-- ==== Sys2Proof/Machine/Dispatch.lean ====
section
/-! DEFINITION. The dispatch: one arm per instruction (40_step R124). -/

namespace Sys2Proof.Machine

open Sys2Proof

def exec (i : Instr) (s : State) : Host.Outcome State Fault Refusal :=
  match i with
  | .cls => Sys2Proof.Machine.execCls s
  | .ret => Sys2Proof.Machine.execRet s
  | .jp nnn => Sys2Proof.Machine.execJp nnn s
  | .call nnn => Sys2Proof.Machine.execCall nnn s
  | .seByte x nn => Sys2Proof.Machine.execSeByte x nn s
  | .sneByte x nn => Sys2Proof.Machine.execSneByte x nn s
  | .seReg x y => Sys2Proof.Machine.execSeReg x y s
  | .ldByte x nn => Sys2Proof.Machine.execLdByte x nn s
  | .addByte x nn => Sys2Proof.Machine.execAddByte x nn s
  | .ldReg x y => Sys2Proof.Machine.execLdReg x y s
  | .orReg x y => Sys2Proof.Machine.execOrReg x y s
  | .andReg x y => Sys2Proof.Machine.execAndReg x y s
  | .xorReg x y => Sys2Proof.Machine.execXorReg x y s
  | .addReg x y => Sys2Proof.Machine.execAddReg x y s
  | .subReg x y => Sys2Proof.Machine.execSubReg x y s
  | .shr x y => Sys2Proof.Machine.execShr x y s
  | .subnReg x y => Sys2Proof.Machine.execSubnReg x y s
  | .shl x y => Sys2Proof.Machine.execShl x y s
  | .sneReg x y => Sys2Proof.Machine.execSneReg x y s
  | .ldI nnn => Sys2Proof.Machine.execLdI nnn s
  | .jpV0 nnn => Sys2Proof.Machine.execJpV0 nnn s
  | .rnd x nn => Sys2Proof.Machine.execRnd x nn s
  | .drw x y n => Sys2Proof.Machine.execDrw x y n s
  | .skp x => Sys2Proof.Machine.execSkp x s
  | .sknp x => Sys2Proof.Machine.execSknp x s
  | .ldVxDT x => Sys2Proof.Machine.execLdVxDT x s
  | .ldVxK x => Sys2Proof.Machine.execLdVxK x s
  | .ldDTVx x => Sys2Proof.Machine.execLdDTVx x s
  | .ldSTVx x => Sys2Proof.Machine.execLdSTVx x s
  | .addI x => Sys2Proof.Machine.execAddI x s
  | .ldF x => Sys2Proof.Machine.execLdF x s
  | .ldB x => Sys2Proof.Machine.execLdB x s
  | .ldMemVx x => Sys2Proof.Machine.execLdMemVx x s
  | .ldVxMem x => Sys2Proof.Machine.execLdVxMem x s

end Sys2Proof.Machine
end

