/-- The decoder and the opcode table agree: an opcode decodes exactly when it selects a row, it selects one row only,
and that row has the instruction's mnemonic. -/
def Obligations.DecoderAgreesWithOpcodeTable : Prop :=
  (∀ op : Word, (∃ i, decode op = .ok i) ↔ ∃ row ∈ OpcodeTable.rows, op &&& row.mask = row.pattern) ∧
  (∀ (op : Word), ∀ row ∈ OpcodeTable.rows, ∀ row' ∈ OpcodeTable.rows,
    op &&& row.mask = row.pattern → op &&& row'.mask = row'.pattern → row = row') ∧
  (∀ (op : Word) (i : Instr), decode op = .ok i →
    ∀ row ∈ OpcodeTable.rows, op &&& row.mask = row.pattern → row.mnemonic = i.mnemonic)

/-- The unknown opcodes are exactly the six sets of 30_encoding R98. -/
def Obligations.UnknownOpcodesAreTheSixSets : Prop :=
  ∀ op : Word, decode op = .error (.unknownOpcode op) ↔
    (op.toNat / 4096 = 0x0 ∧ op.toNat ≠ 0x00E0 ∧ op.toNat ≠ 0x00EE) ∨
    (op.toNat / 4096 = 0x5 ∧ op.toNat % 16 ≠ 0) ∨
    (op.toNat / 4096 = 0x8 ∧ op.toNat % 16 ∈ [0x8, 0x9, 0xA, 0xB, 0xC, 0xD, 0xF]) ∨
    (op.toNat / 4096 = 0x9 ∧ op.toNat % 16 ≠ 0) ∨
    (op.toNat / 4096 = 0xE ∧ op.toNat % 256 ∉ [0x9E, 0xA1]) ∨
    (op.toNat / 4096 = 0xF ∧ op.toNat % 256 ∉ [0x07, 0x0A, 0x15, 0x18, 0x1E, 0x29, 0x33, 0x55, 0x65])

/-! ## The step -/

/-- When the two bytes at `pc` decode to an instruction and the core is Running, a step is that instruction executed;
a step adds nothing around it (40_step R120, R126). -/
def Obligations.StepRunsDecodedInstruction : Prop :=
  ∀ (s : State) (i : Instr), s.fault = none → s.awaitingKey = false → s.pc.toNat ≤ 0xFFE →
    decode (BitVec.ofNat 16 (256 * (s.byteAt s.pc.toNat).toNat + (s.byteAt (s.pc.toNat + 1)).toNat)) = .ok i →
    step s = exec i s

/-- A step of a Faulted core changes nothing and reports the latched fault again (40_step R121; the rule rests on the
spec's decision D5). -/
def Obligations.FaultedStepChangesNothing : Prop :=
  ∀ (s : State) (r : FaultRecord), s.fault = some r → operate .step s = (s, .fault r)

/-- A step of a waiting core changes nothing and reports no fault; only a key press or a reset ends the wait
(40_step R122, 70_reset R281). -/
def Obligations.WaitingStepChangesNothing : Prop :=
  (∀ s : State, s.fault = none → s.awaitingKey = true → step s = .next s ∧ operate .step s = (s, .ok)) ∧
  (∀ (s : State) (op : Operation), s.awaitingKey = true → (operate op s).1.awaitingKey = false →
    op = .reset ∨ ∃ k, op = .setKey k true)

/-- The fetch reads two bytes, high byte first, at any `pc` up to 0xFFE, and changes nothing; above, the step latches
AddressOutOfRange with `fop` 0 and changes nothing else (40_step R123; the rule rests on the spec's decision D7). -/
def Obligations.FetchReadsTwoBytesOrFaults : Prop :=
  (∀ s : State, s.pc.toNat ≤ 0xFFE → ∃ op, s.fetch = some op ∧
    op.toNat = 256 * (s.byteAt s.pc.toNat).toNat + (s.byteAt (s.pc.toNat + 1)).toNat) ∧
  (∀ s : State, s.fault = none → s.awaitingKey = false → 0xFFE < s.pc.toNat → s.fetch = none ∧
    latches s (step s) .addressOutOfRange 0x0000)

/-- An unknown opcode latches UnknownOpcode with its `pc` and itself, changes nothing else, and the step reports it
(60_exceptions R241; the rule rests on the spec's decision D5). -/
def Obligations.UnknownOpcodeIsLatched : Prop :=
  ∀ (s : State) (op : Word), s.fault = none → s.awaitingKey = false → s.pc.toNat ≤ 0xFFE →
    s.byteAt s.pc.toNat = op.extractLsb' 8 8 → s.byteAt (s.pc.toNat + 1) = op.extractLsb' 0 8 →
    decode op = .error (.unknownOpcode op) →
    latches s (step s) .unknownOpcode op

/-- Faults are precise: a step that latches a fault changes the latch and nothing else, the latch names `pc` and the
opcode fetched (0 when the fetch faulted), and the step reports it (60_exceptions R246, R247; the rule rests on the
spec's decisions D5, D6). -/
def Obligations.FaultsArePrecise : Prop :=
  ∀ (s t : State) (r : FaultRecord), s.fault = none → step s = .next t → t.fault = some r →
    t = { s with fault := some r } ∧ r.fpc = s.pc ∧
    r.fop.toNat = (if s.pc.toNat ≤ 0xFFE then
      256 * (s.byteAt s.pc.toNat).toNat + (s.byteAt (s.pc.toNat + 1)).toNat else 0) ∧
    operate .step s = (t, .fault r)

/-- Every instruction answers a next state from every state, and latches a fault exactly when its one fault condition
holds, with its own opcode (60_exceptions R240, R249). That an instruction which raises its fault answers a NEXT state
is the model's choice of form, log entry 4 (40_step R124 says a next state or a fault); that the opcode it latches is
`encode i` is log entry 7. -/
def Obligations.InstructionsFaultExactlyWhenTheirConditionHolds : Prop :=
  ∀ (i : Instr) (s : State), ∃ t, exec i s = .next t ∧
    t.fault = (match i.faults s with
      | some c => some ⟨c, s.pc, encode i⟩
      | none => s.fault)

/-- A step answers a next state unless a fault is latched, and then it answers that fault: no state and no
instruction is refused (40_step R124). Both answers are the model's choice of form: that a step which RAISES a fault
answers a next state is log entry 4 (40_step R120 and R124 say a next state or a fault), and that a step of a Faulted
core answers `fault` is log entry 5. -/
def Obligations.StepAnswersUnlessFaulted : Prop :=
  (∀ s : State, s.fault = none → ∃ t, step s = .next t) ∧
  (∀ (s : State) (f : Fault), step s = .fault f ↔ ∃ r, s.fault = some r ∧ f = .halted r)

/-- How each instruction leaves `pc`: the table of 40_step R128. The rule rests on the spec's decisions D6, D10. -/
def Obligations.PcAfterEachInstruction : Prop :=
  ∀ (i : Instr) (s t : State), exec i s = .next t →
    (i.faults s ≠ none → t.pc = s.pc) ∧
    (i.faults s = none → t.pc =
      match i with
      | .jp nnn | .call nnn => nnn.setWidth 16
      | .jpV0 nnn => nnn.setWidth 16 + (s.readV 0).setWidth 16
      | .ret => s.stackEntry (s.sp.val - 1) + 2
      | .seByte x nn => if s.readV x = nn then s.pc + 4 else s.pc + 2
      | .sneByte x nn => if s.readV x = nn then s.pc + 2 else s.pc + 4
      | .seReg x y => if s.readV x = s.readV y then s.pc + 4 else s.pc + 2
      | .sneReg x y => if s.readV x = s.readV y then s.pc + 2 else s.pc + 4
      | .skp x => if s.keyDown (s.readV x).toNat = true then s.pc + 4 else s.pc + 2
      | .sknp x => if s.keyDown (s.readV x).toNat = true then s.pc + 2 else s.pc + 4
      | _ => s.pc + 2)

/-! ## Control transfer -/

/-- `00EE` RET: the newest entry plus 2 to `pc`, the count lower by one, nothing else; StackUnderflow on an empty
stack (41_flow R142; the rule rests on the spec's decision D24). -/
def Obligations.ReturnPopsTheNewestEntry : Prop :=
  decode 0x00EE = .ok .ret ∧
  (∀ s : State, s.sp.val ≠ 0 → ∃ t, exec .ret s = .next t ∧ t.sp.val = s.sp.val - 1 ∧
    t.pc.toNat = ((s.stackEntry (s.sp.val - 1)).toNat + 2) % 65536 ∧ sameBut [.sp, .pc] s t) ∧
  (∀ s : State, s.sp.val = 0 → latches s (exec .ret s) .stackUnderflow 0x00EE)

/-- `2nnn` CALL: the address of the CALL itself on the stack, `nnn` to `pc`, nothing else; StackOverflow when 16
entries are in use (41_flow R144). -/
def Obligations.CallPushesItsOwnAddress : Prop :=
  ∀ nnn : Addr, decode (0x2#4 ++ nnn) = .ok (.call nnn) ∧
  (∀ s : State, s.sp.val < 16 → ∃ t, exec (.call nnn) s = .next t ∧ t.sp.val = s.sp.val + 1 ∧
    t.stackEntry s.sp.val = s.pc ∧ (∀ k, k ≠ s.sp.val → t.stackEntry k = s.stackEntry k) ∧
    t.pc.toNat = nnn.toNat ∧ sameBut [.stack, .sp, .pc] s t) ∧
  (∀ s : State, s.sp.val = 16 →
    latches s (exec (.call nnn) s) .stackOverflow (0x2#4 ++ nnn))

/-- A RET after a CALL, whatever ran between them so long as the stack is as the CALL left it, returns to the
instruction after the CALL and gives the stack count back (41_flow R142, R144). -/
def Obligations.ReturnUndoesCall : Prop :=
  ∀ (s t u : State) (nnn : Addr), s.sp.val < 16 → exec (.call nnn) s = .next t →
    u.stack = t.stack → u.sp = t.sp →
    ∃ w, exec .ret u = .next w ∧ w.pc = s.pc + 2 ∧ w.sp = s.sp ∧
      ∀ k, k ≠ s.sp.val → w.stackEntry k = s.stackEntry k

/-- `1nnn` JP and `Bnnn` JP V0: only `pc` changes, to `nnn` and to `nnn + V[0]`, not reduced to 12 bits
(41_flow R143, R149). -/
def Obligations.JumpsWriteOnlyPc : Prop :=
  ∀ (nnn : Addr) (s : State),
    decode (0x1#4 ++ nnn) = .ok (.jp nnn) ∧ decode (0xB#4 ++ nnn) = .ok (.jpV0 nnn) ∧
    (∃ t, exec (.jp nnn) s = .next t ∧ t.pc.toNat = nnn.toNat ∧ sameBut [.pc] s t) ∧
    (∃ t, exec (.jpV0 nnn) s = .next t ∧ t.pc.toNat = nnn.toNat + (s.readV 0).toNat ∧ sameBut [.pc] s t)

/-- `3xnn` SE and `4xnn` SNE with a byte: skip by the comparison, only `pc` changes (41_flow R145, R146). -/
def Obligations.SkipsOnByteWriteOnlyPc : Prop :=
  ∀ (x : Nibble) (nn : Byte) (s : State),
    decode (0x3#4 ++ x ++ nn) = .ok (.seByte x nn) ∧ decode (0x4#4 ++ x ++ nn) = .ok (.sneByte x nn) ∧
    (∃ t, exec (.seByte x nn) s = .next t ∧ sameBut [.pc] s t ∧
      t.pc.toNat = (s.pc.toNat + if (s.readV x).toNat = nn.toNat then 4 else 2) % 65536) ∧
    (∃ t, exec (.sneByte x nn) s = .next t ∧ sameBut [.pc] s t ∧
      t.pc.toNat = (s.pc.toNat + if (s.readV x).toNat = nn.toNat then 2 else 4) % 65536)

**What to do:** Look for the string "byteAt" in the data above and return every line that has it.

**Result of this task:**
    decode (BitVec.ofNat 16 (256 * (s.byteAt s.pc.toNat).toNat + (s.byteAt (s.pc.toNat + 1)).toNat)) = .ok i →
    op.toNat = 256 * (s.byteAt s.pc.toNat).toNat + (s.byteAt (s.pc.toNat + 1)).toNat) ∧
    s.byteAt s.pc.toNat = op.extractLsb' 8 8 → s.byteAt (s.pc.toNat + 1) = op.extractLsb' 0 8 →
      256 * (s.byteAt s.pc.toNat).toNat + (s.byteAt (s.pc.toNat + 1)).toNat else 0) ∧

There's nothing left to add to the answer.